Directions for this task. Please return the lines of the data below, word for word, from the first line through the line containing "def op (w : Word)".

Extracted records.
......

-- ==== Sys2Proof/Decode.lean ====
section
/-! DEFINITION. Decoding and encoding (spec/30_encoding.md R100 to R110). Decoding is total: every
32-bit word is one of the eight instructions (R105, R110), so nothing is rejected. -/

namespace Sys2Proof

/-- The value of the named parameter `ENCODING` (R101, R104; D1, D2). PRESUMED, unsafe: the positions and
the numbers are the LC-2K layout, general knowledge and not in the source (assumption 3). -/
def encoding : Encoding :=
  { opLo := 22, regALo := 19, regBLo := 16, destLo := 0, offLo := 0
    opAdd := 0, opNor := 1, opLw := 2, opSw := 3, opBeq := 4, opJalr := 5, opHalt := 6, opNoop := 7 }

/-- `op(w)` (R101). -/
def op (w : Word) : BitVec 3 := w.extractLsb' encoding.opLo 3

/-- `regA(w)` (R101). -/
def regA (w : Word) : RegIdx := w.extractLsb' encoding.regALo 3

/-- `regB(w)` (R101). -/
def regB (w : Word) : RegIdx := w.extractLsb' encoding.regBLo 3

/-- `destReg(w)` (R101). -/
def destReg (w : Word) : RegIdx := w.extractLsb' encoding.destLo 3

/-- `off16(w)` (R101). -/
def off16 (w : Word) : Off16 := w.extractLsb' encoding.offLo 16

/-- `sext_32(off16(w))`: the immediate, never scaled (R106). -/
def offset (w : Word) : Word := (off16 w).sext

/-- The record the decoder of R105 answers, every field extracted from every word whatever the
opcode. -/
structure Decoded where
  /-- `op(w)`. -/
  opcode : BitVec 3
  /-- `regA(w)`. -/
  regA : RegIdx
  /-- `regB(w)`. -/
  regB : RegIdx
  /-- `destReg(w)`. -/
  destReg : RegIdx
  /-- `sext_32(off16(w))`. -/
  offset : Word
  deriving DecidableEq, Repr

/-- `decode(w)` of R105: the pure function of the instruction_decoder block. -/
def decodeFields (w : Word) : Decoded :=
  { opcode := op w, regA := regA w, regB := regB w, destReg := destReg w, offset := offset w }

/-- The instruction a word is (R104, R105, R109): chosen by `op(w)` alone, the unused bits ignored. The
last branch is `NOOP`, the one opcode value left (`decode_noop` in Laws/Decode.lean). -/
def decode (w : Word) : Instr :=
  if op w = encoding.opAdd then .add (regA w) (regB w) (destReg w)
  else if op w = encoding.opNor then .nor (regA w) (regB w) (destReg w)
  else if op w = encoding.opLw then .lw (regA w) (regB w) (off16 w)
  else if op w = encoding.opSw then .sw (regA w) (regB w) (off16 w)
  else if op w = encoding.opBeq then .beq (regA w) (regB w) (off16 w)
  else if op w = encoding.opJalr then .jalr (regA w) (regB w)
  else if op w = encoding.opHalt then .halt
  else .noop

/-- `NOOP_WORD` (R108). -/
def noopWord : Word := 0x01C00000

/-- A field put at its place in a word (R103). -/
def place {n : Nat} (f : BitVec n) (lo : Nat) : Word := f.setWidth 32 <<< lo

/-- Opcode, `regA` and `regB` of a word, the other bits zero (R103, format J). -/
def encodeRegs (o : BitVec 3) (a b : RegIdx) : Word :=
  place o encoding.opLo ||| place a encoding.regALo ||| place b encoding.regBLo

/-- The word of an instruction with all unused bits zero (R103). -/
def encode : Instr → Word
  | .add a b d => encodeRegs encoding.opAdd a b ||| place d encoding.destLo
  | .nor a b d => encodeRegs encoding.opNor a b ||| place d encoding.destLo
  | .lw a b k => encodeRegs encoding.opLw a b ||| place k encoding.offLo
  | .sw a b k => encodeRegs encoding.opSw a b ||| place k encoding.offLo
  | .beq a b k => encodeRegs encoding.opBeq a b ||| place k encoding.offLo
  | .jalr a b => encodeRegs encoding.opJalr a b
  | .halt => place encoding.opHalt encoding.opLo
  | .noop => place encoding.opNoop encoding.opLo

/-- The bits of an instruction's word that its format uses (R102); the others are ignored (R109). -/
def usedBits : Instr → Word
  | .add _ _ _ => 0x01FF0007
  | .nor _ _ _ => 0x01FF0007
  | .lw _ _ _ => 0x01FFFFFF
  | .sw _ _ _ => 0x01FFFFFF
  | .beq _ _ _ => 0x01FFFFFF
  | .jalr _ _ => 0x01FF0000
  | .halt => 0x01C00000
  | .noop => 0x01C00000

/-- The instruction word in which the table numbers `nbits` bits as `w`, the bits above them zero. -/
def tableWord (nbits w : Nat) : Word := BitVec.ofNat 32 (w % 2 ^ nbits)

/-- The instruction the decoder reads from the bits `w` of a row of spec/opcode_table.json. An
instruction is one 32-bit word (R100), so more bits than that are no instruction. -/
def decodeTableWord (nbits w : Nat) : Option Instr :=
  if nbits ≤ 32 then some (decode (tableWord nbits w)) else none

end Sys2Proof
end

......

Output of the task.
-- ==== Sys2Proof/Decode.lean ====
section
/-! DEFINITION. Decoding and encoding (spec/30_encoding.md R100 to R110). Decoding is total: every
32-bit word is one of the eight instructions (R105, R110), so nothing is rejected. -/

namespace Sys2Proof

/-- The value of the named parameter `ENCODING` (R101, R104; D1, D2). PRESUMED, unsafe: the positions and
the numbers are the LC-2K layout, general knowledge and not in the source (assumption 3). -/
def encoding : Encoding :=
  { opLo := 22, regALo := 19, regBLo := 16, destLo := 0, offLo := 0
    opAdd := 0, opNor := 1, opLw := 2, opSw := 3, opBeq := 4, opJalr := 5, opHalt := 6, opNoop := 7 }

/-- `op(w)` (R101). -/
def op (w : Word) : BitVec 3 := w.extractLsb' encoding.opLo 3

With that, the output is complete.